Keen to try Rails 8's authentication library after using Devise for years, I now find myself needing to build auth into a new React + Rails API project. I put this post together to broadly explain how Rails 8 auth works and to document my implementation, in case it helps others also moving to Rails 8 auth.

(Rails 8.0.1 built as an API app, React 19.1)
(Details of password reset functionality not discussed here, will be in another post)

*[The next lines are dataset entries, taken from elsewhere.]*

/-! ### Modes, vehicles and zones as management sets them -/

/-- START (R191): in CONFIG alone; the mode becomes NORMAL, the link count, the prediction counter and every speed
count start from 0 with closed intervals, and supervision of IDLE vehicles starts. Here no vehicle is halted or has a
queued order and every stand is out of the lead with Ts unbounded. START with a hall at work (R191, R96, R146, R80):
after the mode and the counts a HOLD goes to each halted vehicle that is not OFF, Ts is computed and the call test
made for every stand, and each hold queue is considered, the vehicles and the stands in number order (the model's
choice, log 19 and log 43). A lone queued order of a free vehicle is forwarded; here the legs are clear, the path is
empty and Floor normal has room, over records with good parity. CONFIG (R192, R96): answered OK in CONFIG; refused
with FLOOR-BUSY while a claim is held or an order waits; else the mode becomes CONFIG, the calls and the search end,
the rolls reserved for calls are STORED, and a LOST vehicle is IDLE. Here no LOST vehicle stands in a lost set and the
records have good parity. The supervision counts that stop keep their values and the retry counts of the LOST vehicles
read 0 (log 38), and what a tick has found due and nobody has taken is dropped (log 39), by the model's choice. -/
def Obligations.StartAndConfigChangeMode : Prop :=
  (∀ (t : Telegram) (rest : List Telegram) (s : State), Ready .start t rest s →
     let w := s.popped rest
     (s.sfu.mode ≠ .config → exec .start s = .next (w.reply t { result := .wrongMode })) ∧
     (s.sfu.mode = .config →
       (∀ v, (s.vehicle v).causes = ⟨false, false, false, false⟩ ∧ (s.vehicle v).queue = []) →
       (∀ st, s.inLead st = false ∧ (s.stand st).ts = 65535) → s.fdu.calls = [] →
       ∃ u : State, exec .start s = .next (u.reply t { result := .ok }) ∧
         (∀ v, u.vehicle v = if (s.vehicle v).status = .idle then { s.vehicle v with supCount := 0 } else s.vehicle v) ∧
         (∀ p, u.speed p = { s.speed p with
           age := 0, driveSilence := 0, countSilence := 0, holdover := 0, interval := none }) ∧
         u = { w with
           sfu := { s.sfu with mode := .normal, linkCount := 0 }
           vou := { s.vou with vehicles := u.vou.vehicles }
           fdu := { s.fdu with speeds := u.fdu.speeds, predictionCount := 0 } })) ∧
  ((∀ (t : Telegram) (rest : List Telegram) (s : State), Ready .start t rest s → s.sfu.mode = .config →
     let halted (v : VehicleIx) : Bool :=
       decide ((s.vehicle v).status ≠ .off ∧ (s.vehicle v).causes ≠ ⟨false, false, false, false⟩)
     ∃ u : State,
       (∀ v, u.vehicle v = if (s.vehicle v).status = .idle then { s.vehicle v with supCount := 0 } else s.vehicle v) ∧
       (∀ p, u.speed p = { s.speed p with age := 0, driveSilence := 0, countSilence := 0, holdover := 0, interval := none }) ∧
       u = { s.popped rest with
         sfu := { s.sfu with mode := .normal, linkCount := 0 }
         vou := { s.vou with vehicles := u.vou.vehicles }
         fdu := { s.fdu with speeds := u.fdu.speeds, predictionCount := 0 } } ∧
       let held := ((List.finRange 16).filter halted).foldl (fun w v => w.sendHold v) u
       let timed := (List.finRange 24).foldl (fun w st => w.computeTs st) held
       exec .start s = .next (State.reply t { result := .ok } ((List.finRange 16).foldl (fun w v => w.forward v) timed))) ∧
   (∀ (v : VehicleIx) (s : State),
     let x := s.vehicle v
     (x.queue = [] ∨ x.causes ≠ ⟨false, false, false, false⟩ ∨ x.status = .off ∨ x.status = .lost ∨ s.running = false ∨
       x.window ≤ x.outstanding.length → s.forward v = s ∧ s.forwardAndTell v = s) ∧
     (s.sfu.mode = .normal → s.forwardAndTell v = s.forward v)) ∧
   ∀ (v : VehicleIx) (q : Order) (leg1 leg2 : List Nat) (e : NodeEntry) (s : State), s.noParity → s.running = true →
     let x := s.vehicle v
     x.status = .idle ∨ x.status = .busy → x.causes = ⟨false, false, false, false⟩ → x.queue = [q] →
     x.outstanding.length < x.window → x.path = [] → x.claims = [] → s.vehicleEntry? v = some e → s.ltu.normal.length < 24 →
     (s.lookupLegs x.endLoc q.pickup q.drop).1 = .clear leg1 → (s.lookupLegs x.endLoc q.pickup q.drop).2.1 = .clear leg2 →
     s.dropBlocked q.drop = false →
     let o : Order := { q with leg1 := leg1, leg2 := leg2 }
     s.forward v = State.placeNormal
       ⟨e.addr, if o.source = .upper then o.reply else s.ownAddr, 0x11, forwardedMoveBody o e.addr⟩
       (((s.setVehicle v { x with
           queue := [], outstanding := x.outstanding ++ [o], path := (leg1 ++ leg2).map fun n => ⟨n, o.tag⟩
           pointer := 0 }).seat v).updVehicle v fun y => { y with endLoc := o.drop, status := .busy })) ∧
  ∀ (t : Telegram) (rest : List Telegram) (s : State), Ready .config t rest s →
    let w := s.popped rest
    let busy : Prop := ∃ v, (s.vehicle v).claims ≠ [] ∨ (s.vehicle v).outstanding ≠ [] ∨ (s.vehicle v).queue ≠ []
    (s.sfu.mode = .config → exec .config s = .next (w.reply t { result := .ok })) ∧
    (s.sfu.mode ≠ .config → busy → exec .config s = .next (w.reply t { result := .floorBusy })) ∧
    (s.sfu.mode ≠ .config → ¬ busy → s.noParity →
      (∀ v z, (s.vehicle v).status = .lost → (s.zone z).lost.getLsbD v.val = false) →
      ∃ u : State, exec .config s = .next (u.reply t { result := .ok }) ∧
        (∀ v, u.vehicle v =
          if (s.vehicle v).status = .lost then { s.vehicle v with status := .idle, retryCount := 0 } else s.vehicle v) ∧
        (∀ k, u.slot? k = (s.slot? k).map fun r =>
          match r.status with
          | .reserved p (.call _) => { r with status := .stored p }
          | _ => r) ∧
        u = { w with
          sfu := { s.sfu with mode := .config }
          fdu := { s.fdu with calls := [], search := none }
          tmc := { s.tmc with rolls := u.tmc.rolls }
          vou := { s.vou with vehicles := u.vou.vehicles }
          due := [] })

/-- RESTART (R192) and what each block keeps of it (R27, R50, R71, R97, R115, R128, R146, R164, R177, R186): the
queues are emptied but for a HOLD naming RESTART to every vehicle that is not OFF, in vehicle order; orders, claims,
calls, runs, flags and speeds are cleared; rolls, plans, settings, masks, the clock and the requests stay. Here the
records have good parity. The stopped counts read 0 (log 38) and what has fallen due is dropped (log 39) by the
model's choice. -/
def Obligations.RestartClearsDynamicState : Prop :=
  ∀ (t : Telegram) (rest : List Telegram) (s : State), Ready .restart t rest s → s.noParity →
    let holds := (List.finRange 16).filterMap fun v =>
      if (s.vehicle v).status = .off then none
      else (s.vehicleEntry? v).map fun e => (⟨e.addr, s.ownAddr, 0x52, [0x20]⟩ : Telegram)
    ∃ u : State, exec .restart s = .next (u.reply t { result := .ok }) ∧
      (u.ltu.urgent = holds.take 8 ∧ u.ltu.restartHolds = holds.drop 8 ∧ u.ltu.normal = [] ∧ u.ltu.upper = []) ∧
      (∀ v, u.vehicle v = { s.vehicle v with
        status := if (s.vehicle v).status = .off then .off else .idle
        beforeLoss := .idle, causes := ⟨false, false, false, false⟩, intrusionZones := 0, outstanding := [], queue := []
        endLoc := ⟨.home, (s.vehicle v).home⟩, claims := [], path := [], pointer := 0, supCount := 0, retryCount := 0 }) ∧
      (∀ k, u.slot? k = (s.slot? k).map fun r =>
        match r.status with
        | .reserved p _ => { r with status := .stored p }
        | _ => r) ∧
      (s.tablesWf = true →
        (∀ p, u.place p = { s.place p with claim := none }) ∧
        ∀ n, u.seg n = { s.seg n with holders := [], waiters := [] }) ∧
      (∀ z, u.zone z = { s.zone z with lost := 0, intruders := 0 }) ∧
      (∀ st, u.stand st = { s.stand st with claim := none, ts := 65535 }) ∧
      (∀ p, u.speed p =
        { estimate := 0, source := .trackPrimary, limiting := false, age := 0, lastDrive := (s.speed p).lastDrive
          lastCount := (s.speed p).lastCount, driveSilence := 0, countSilence := 0, interval := none, pendingInc := 0
          holdover := 0 }) ∧
      (u.fdu.calls = [] ∧ u.fdu.search = none ∧ u.fdu.starved = 0 ∧ u.fdu.lastStarved = 0 ∧ u.fdu.lastStarvedTick = 0 ∧
        u.fdu.predictionCount = 0) ∧
      (u.scu.closed = [] ∧ u.scu.scrapped = s.scu.scrapped ∧ ∀ p, u.run? p = none ∧ u.press p =
        { idleGood := 0, idleWaste := 0, unassigned := 0, monitor := .ok, blockCopies := 0, blockWaste := 0
          lastRatio := 0, splice := ⟨0, none, none⟩, brk := ⟨0, none, none⟩ }) ∧
      (∀ f, u.flag f = { latched := false, masked := (s.flag f).masked, subject := 0, subjects := 0, tick := 0 }) ∧
      (u.sfu.mode = .config ∧ u.sfu.pulse = 0 ∧ u.sfu.linkCount = 0 ∧ u.pins.alarmLow = false ∧ u.due = []) ∧
      u = { s.popped rest with
        ltu := { s.ltu with
          urgent := u.ltu.urgent, restartHolds := u.ltu.restartHolds, normal := u.ltu.normal, upper := u.ltu.upper }
        vou := { s.vou with vehicles := u.vou.vehicles }
        tmc := { s.tmc with rolls := u.tmc.rolls, places := u.tmc.places }
        tcu := { s.tcu with segments := u.tcu.segments, zones := u.tcu.zones }
        fdu := { s.fdu with
          stands := u.fdu.stands, speeds := u.fdu.speeds, calls := u.fdu.calls, search := u.fdu.search
          starved := u.fdu.starved, lastStarved := u.fdu.lastStarved, lastStarvedTick := u.fdu.lastStarvedTick
          predictionCount := u.fdu.predictionCount }
        scu := u.scu
        sfu := { s.sfu with mode := u.sfu.mode, flags := u.sfu.flags, pulse := u.sfu.pulse, linkCount := u.sfu.linkCount }
        pins := { s.pins with alarmLow := u.pins.alarmLow }
        due := u.due }

/-- PARTITION (R193): in CONFIG alone, each size in its range and on its step, and the words within the memory;
accepted, every block takes its power-on values but for the flags, the masks, the clock, the queues and the requests,
the mode is START-UP and the request waits. The order of the checks (log 41) and the emptied due list (log 39) are the
model's choice. -/
def Obligations.PartitionRebuildsTheTables : Prop :=
  ∀ (t : Telegram) (rest : List Telegram) (s : State), Ready .partition t rest s →
    let w := s.popped rest
    let answer (r : Result) : Prop := exec .partition s = .next (w.reply t { result := r })
    let R := u16 t.body 1
    let P := u16 t.body 3
    let Q := u16 t.body 5
    let ok : Prop := 256 ≤ R ∧ R ≤ 4096 ∧ R % 256 = 0 ∧ 128 ≤ P ∧ P ≤ 2048 ∧ P % 128 = 0 ∧ 64 ≤ Q ∧ Q ≤ 1024 ∧ Q % 64 = 0
    let memory := if s.pins.msizeHigh then 131072 else 65536
    (s.sfu.mode ≠ .config → answer .wrongMode) ∧
    (s.sfu.mode = .config → ¬ ok → answer .badValue) ∧
    (s.sfu.mode = .config → ok → memory < 16 * R + 4 * P + 20 * Q → answer .noFit) ∧
    (s.sfu.mode = .config → ok → 16 * R + 4 * P + 20 * Q ≤ memory →
      exec .partition s = .next { State.reset with
        pins := s.pins
        clock := s.clock
        ltu := s.ltu
        tmc := { State.reset.tmc with sizes := ⟨R, P, Q⟩ }
        sfu := { State.reset.sfu with mode := .startUp, flags := s.sfu.flags, pulse := s.sfu.pulse }
        mga := { queue := rest, partitionWaiting := some t }
        pending := s.pending })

📜 Rails 8 Auth - General Paradigms

(Rails auth guide here)

Authentication Concern

Most of the Rails 8 auth logic resides in the Authentication module concern. This module handles:

  • creating and loading the session.
  • authenticating the user.
  • setting the Current context.

It runs require_authentication as a before_action for all controller actions. Except an action from this authentication by passing it to an allow_unauthenticated_access call. The concern also provides the helper method authenticated?, made available in views via helper_method. This enables easy conditional rendering based on authentication state — effectively replacing the older if current_user pattern for checking whether a user is signed in. If you need access to the actual user object in views (e.g. Current.user), you’ll need to expose it manually via a helper_method in your controller.

DB-Backed Sessions

Sensitive data (e.g. user_id) is now stored in a Session model on the server. The client only stores a session_id cookie holding the id of the Session db record (this cookie is set in the Authentication module's #start_new_session_for(user) method).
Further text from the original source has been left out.